┌────────

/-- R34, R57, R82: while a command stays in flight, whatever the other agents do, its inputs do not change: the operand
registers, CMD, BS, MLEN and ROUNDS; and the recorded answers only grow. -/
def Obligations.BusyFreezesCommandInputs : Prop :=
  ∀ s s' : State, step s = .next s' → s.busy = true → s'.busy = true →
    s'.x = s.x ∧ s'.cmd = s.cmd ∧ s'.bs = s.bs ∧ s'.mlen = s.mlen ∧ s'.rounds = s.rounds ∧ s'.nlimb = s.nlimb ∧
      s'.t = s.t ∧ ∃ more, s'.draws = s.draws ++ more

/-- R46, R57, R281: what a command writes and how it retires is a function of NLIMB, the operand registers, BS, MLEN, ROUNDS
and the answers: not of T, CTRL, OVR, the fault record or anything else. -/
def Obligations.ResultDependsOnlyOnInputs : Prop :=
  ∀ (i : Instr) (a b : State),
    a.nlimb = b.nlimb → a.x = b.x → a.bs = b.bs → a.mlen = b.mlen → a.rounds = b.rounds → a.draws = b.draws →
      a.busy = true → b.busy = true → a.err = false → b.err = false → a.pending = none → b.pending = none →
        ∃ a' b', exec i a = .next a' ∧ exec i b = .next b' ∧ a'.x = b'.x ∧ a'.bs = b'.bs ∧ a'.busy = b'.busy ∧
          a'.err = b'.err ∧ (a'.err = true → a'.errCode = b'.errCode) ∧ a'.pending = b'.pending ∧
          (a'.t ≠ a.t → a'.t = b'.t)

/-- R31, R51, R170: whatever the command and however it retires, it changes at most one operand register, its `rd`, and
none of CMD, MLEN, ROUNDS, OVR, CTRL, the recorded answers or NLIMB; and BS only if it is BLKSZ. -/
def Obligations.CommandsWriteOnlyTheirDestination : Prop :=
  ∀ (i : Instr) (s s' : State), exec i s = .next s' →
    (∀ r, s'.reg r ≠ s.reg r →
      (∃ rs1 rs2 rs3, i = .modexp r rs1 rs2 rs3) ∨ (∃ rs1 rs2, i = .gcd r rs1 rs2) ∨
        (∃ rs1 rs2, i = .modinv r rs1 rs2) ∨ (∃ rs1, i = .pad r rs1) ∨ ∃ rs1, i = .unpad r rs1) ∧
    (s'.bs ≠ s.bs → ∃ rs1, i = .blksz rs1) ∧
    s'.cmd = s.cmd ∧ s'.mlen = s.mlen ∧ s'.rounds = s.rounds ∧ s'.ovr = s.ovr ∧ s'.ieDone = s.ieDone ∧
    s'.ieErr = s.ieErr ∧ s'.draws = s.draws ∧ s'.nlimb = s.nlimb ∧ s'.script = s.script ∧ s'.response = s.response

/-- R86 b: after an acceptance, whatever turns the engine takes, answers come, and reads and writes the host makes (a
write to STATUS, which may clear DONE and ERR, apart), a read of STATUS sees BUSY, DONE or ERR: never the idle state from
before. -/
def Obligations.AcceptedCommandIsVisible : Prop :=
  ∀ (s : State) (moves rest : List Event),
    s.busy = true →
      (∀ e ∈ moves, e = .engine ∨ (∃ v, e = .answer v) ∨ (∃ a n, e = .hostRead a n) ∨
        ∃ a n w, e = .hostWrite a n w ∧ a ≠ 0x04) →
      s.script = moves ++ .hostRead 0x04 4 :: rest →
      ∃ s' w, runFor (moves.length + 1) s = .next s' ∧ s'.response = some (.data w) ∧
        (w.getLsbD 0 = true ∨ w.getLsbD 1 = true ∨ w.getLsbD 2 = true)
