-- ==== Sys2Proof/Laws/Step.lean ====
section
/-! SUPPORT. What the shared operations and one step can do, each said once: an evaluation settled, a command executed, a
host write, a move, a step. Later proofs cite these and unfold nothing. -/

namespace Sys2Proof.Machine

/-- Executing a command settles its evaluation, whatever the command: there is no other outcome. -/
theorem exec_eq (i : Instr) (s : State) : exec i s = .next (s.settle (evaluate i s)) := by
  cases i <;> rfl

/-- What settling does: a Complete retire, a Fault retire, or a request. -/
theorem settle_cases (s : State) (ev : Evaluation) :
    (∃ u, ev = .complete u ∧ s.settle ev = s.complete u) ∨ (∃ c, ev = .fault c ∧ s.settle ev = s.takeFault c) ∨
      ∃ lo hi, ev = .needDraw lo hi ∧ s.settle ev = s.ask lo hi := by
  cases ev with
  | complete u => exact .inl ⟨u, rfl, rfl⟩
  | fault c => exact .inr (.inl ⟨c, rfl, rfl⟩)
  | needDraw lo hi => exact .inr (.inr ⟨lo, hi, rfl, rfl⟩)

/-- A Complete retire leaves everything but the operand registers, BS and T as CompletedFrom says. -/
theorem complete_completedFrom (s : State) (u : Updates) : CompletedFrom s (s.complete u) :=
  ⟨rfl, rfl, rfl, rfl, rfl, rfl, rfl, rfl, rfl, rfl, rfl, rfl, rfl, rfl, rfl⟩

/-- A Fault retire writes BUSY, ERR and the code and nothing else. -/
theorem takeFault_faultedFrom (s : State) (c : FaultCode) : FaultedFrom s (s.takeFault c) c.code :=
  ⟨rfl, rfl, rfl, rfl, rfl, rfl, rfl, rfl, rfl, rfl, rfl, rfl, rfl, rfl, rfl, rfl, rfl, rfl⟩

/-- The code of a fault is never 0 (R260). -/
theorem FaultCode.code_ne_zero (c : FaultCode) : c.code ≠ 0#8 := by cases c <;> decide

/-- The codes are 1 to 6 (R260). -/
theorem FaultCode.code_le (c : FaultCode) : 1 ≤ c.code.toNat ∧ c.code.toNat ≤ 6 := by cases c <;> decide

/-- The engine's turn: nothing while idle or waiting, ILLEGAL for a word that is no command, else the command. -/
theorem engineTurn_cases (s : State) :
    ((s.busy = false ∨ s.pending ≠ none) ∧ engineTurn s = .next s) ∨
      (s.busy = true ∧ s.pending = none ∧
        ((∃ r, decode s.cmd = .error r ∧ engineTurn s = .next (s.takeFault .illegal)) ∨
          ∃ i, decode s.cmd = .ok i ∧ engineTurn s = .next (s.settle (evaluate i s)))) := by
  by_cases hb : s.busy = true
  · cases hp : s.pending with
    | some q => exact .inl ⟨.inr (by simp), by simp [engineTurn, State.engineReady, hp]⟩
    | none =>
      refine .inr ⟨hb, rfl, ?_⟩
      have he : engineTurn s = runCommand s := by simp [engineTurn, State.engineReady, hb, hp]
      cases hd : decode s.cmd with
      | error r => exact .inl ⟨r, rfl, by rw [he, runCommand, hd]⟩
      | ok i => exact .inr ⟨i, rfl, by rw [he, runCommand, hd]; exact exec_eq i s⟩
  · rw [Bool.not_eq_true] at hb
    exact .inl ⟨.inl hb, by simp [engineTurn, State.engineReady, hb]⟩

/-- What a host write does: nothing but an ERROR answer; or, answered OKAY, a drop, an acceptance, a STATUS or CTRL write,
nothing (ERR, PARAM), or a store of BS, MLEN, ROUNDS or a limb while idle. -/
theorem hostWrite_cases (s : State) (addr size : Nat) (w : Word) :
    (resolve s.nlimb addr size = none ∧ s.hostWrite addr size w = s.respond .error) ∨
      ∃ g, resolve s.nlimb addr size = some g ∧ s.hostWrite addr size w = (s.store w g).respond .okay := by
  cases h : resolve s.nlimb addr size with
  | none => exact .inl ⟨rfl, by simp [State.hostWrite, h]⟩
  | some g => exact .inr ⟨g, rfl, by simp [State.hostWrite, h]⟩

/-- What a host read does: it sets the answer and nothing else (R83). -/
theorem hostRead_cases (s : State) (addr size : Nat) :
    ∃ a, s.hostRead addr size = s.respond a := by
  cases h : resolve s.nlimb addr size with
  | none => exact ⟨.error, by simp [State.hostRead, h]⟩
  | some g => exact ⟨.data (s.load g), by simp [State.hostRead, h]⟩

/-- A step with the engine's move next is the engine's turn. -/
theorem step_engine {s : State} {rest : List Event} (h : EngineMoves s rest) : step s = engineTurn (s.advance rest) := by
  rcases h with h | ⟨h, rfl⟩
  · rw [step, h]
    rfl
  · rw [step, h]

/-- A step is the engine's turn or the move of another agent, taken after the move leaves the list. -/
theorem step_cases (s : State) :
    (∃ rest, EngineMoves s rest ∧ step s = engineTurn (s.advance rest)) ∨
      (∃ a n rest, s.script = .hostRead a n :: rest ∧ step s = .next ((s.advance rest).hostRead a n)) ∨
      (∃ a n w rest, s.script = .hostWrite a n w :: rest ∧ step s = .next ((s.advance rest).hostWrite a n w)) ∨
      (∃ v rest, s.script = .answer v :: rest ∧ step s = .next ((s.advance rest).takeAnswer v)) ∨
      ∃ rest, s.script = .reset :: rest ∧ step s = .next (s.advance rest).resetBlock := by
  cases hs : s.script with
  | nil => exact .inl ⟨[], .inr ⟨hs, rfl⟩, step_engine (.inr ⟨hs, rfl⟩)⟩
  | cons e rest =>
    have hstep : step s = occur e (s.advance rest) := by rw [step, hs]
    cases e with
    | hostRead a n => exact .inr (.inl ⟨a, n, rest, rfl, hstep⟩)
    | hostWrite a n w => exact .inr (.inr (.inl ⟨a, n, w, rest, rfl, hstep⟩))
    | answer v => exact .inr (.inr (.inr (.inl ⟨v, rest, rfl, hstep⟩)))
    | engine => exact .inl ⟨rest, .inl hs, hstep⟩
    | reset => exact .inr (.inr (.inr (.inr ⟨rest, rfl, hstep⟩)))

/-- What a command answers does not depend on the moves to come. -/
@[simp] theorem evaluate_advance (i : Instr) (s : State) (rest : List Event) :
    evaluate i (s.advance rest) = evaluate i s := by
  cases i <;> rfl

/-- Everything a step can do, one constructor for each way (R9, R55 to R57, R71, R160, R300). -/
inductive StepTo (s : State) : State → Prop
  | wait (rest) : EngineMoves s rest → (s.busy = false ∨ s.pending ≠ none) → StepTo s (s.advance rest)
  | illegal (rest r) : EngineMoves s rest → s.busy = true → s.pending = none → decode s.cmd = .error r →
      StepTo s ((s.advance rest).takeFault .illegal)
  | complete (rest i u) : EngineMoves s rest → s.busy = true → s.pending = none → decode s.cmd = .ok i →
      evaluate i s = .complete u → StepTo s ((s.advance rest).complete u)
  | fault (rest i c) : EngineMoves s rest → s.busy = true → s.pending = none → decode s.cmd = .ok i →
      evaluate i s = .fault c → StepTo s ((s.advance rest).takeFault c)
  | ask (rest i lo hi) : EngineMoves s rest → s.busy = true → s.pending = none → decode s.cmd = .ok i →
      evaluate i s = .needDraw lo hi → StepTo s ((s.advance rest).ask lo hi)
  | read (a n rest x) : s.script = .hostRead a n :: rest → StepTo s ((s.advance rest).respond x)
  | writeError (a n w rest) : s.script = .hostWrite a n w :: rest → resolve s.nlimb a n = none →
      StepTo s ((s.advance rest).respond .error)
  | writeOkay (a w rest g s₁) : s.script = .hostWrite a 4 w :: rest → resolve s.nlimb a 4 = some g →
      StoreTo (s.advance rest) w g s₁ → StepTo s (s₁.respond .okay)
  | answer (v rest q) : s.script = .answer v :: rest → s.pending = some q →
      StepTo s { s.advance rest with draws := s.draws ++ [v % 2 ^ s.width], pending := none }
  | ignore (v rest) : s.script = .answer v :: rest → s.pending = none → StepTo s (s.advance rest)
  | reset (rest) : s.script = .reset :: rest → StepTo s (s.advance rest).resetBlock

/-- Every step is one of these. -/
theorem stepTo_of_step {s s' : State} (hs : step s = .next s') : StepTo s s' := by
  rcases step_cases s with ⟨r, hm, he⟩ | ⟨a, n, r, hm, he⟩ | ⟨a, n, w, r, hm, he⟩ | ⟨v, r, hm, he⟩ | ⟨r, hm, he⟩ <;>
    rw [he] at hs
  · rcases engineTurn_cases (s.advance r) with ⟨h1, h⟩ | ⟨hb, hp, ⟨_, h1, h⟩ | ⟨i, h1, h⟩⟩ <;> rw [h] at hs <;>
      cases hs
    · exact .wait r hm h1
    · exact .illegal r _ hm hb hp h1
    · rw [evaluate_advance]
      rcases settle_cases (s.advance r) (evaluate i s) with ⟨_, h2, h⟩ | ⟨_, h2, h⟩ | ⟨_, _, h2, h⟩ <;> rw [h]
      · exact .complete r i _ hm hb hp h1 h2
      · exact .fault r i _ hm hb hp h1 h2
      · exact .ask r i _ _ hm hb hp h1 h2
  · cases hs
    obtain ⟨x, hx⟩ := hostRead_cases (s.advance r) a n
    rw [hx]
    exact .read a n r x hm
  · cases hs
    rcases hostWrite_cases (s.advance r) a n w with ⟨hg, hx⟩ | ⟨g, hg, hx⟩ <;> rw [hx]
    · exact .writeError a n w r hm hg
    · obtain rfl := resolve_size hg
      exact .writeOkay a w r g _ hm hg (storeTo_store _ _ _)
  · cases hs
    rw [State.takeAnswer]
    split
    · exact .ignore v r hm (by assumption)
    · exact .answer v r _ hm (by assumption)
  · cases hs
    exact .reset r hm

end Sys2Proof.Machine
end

└────────

EXERCISE AIM:
Would you please repeat exactly the lines above, starting at the line with "a n = none →" and stopping at the line with "StoreTo (s.advance rest)", both included?

SOLUTION TO THIS PROBLEM:
  | writeError (a n w rest) : s.script = .hostWrite a n w :: rest → resolve s.nlimb a n = none →
      StepTo s ((s.advance rest).respond .error)
  | writeOkay (a w rest g s₁) : s.script = .hostWrite a 4 w :: rest → resolve s.nlimb a 4 = some g →
      StoreTo (s.advance rest) w g s₁ → StepTo s (s₁.respond .okay)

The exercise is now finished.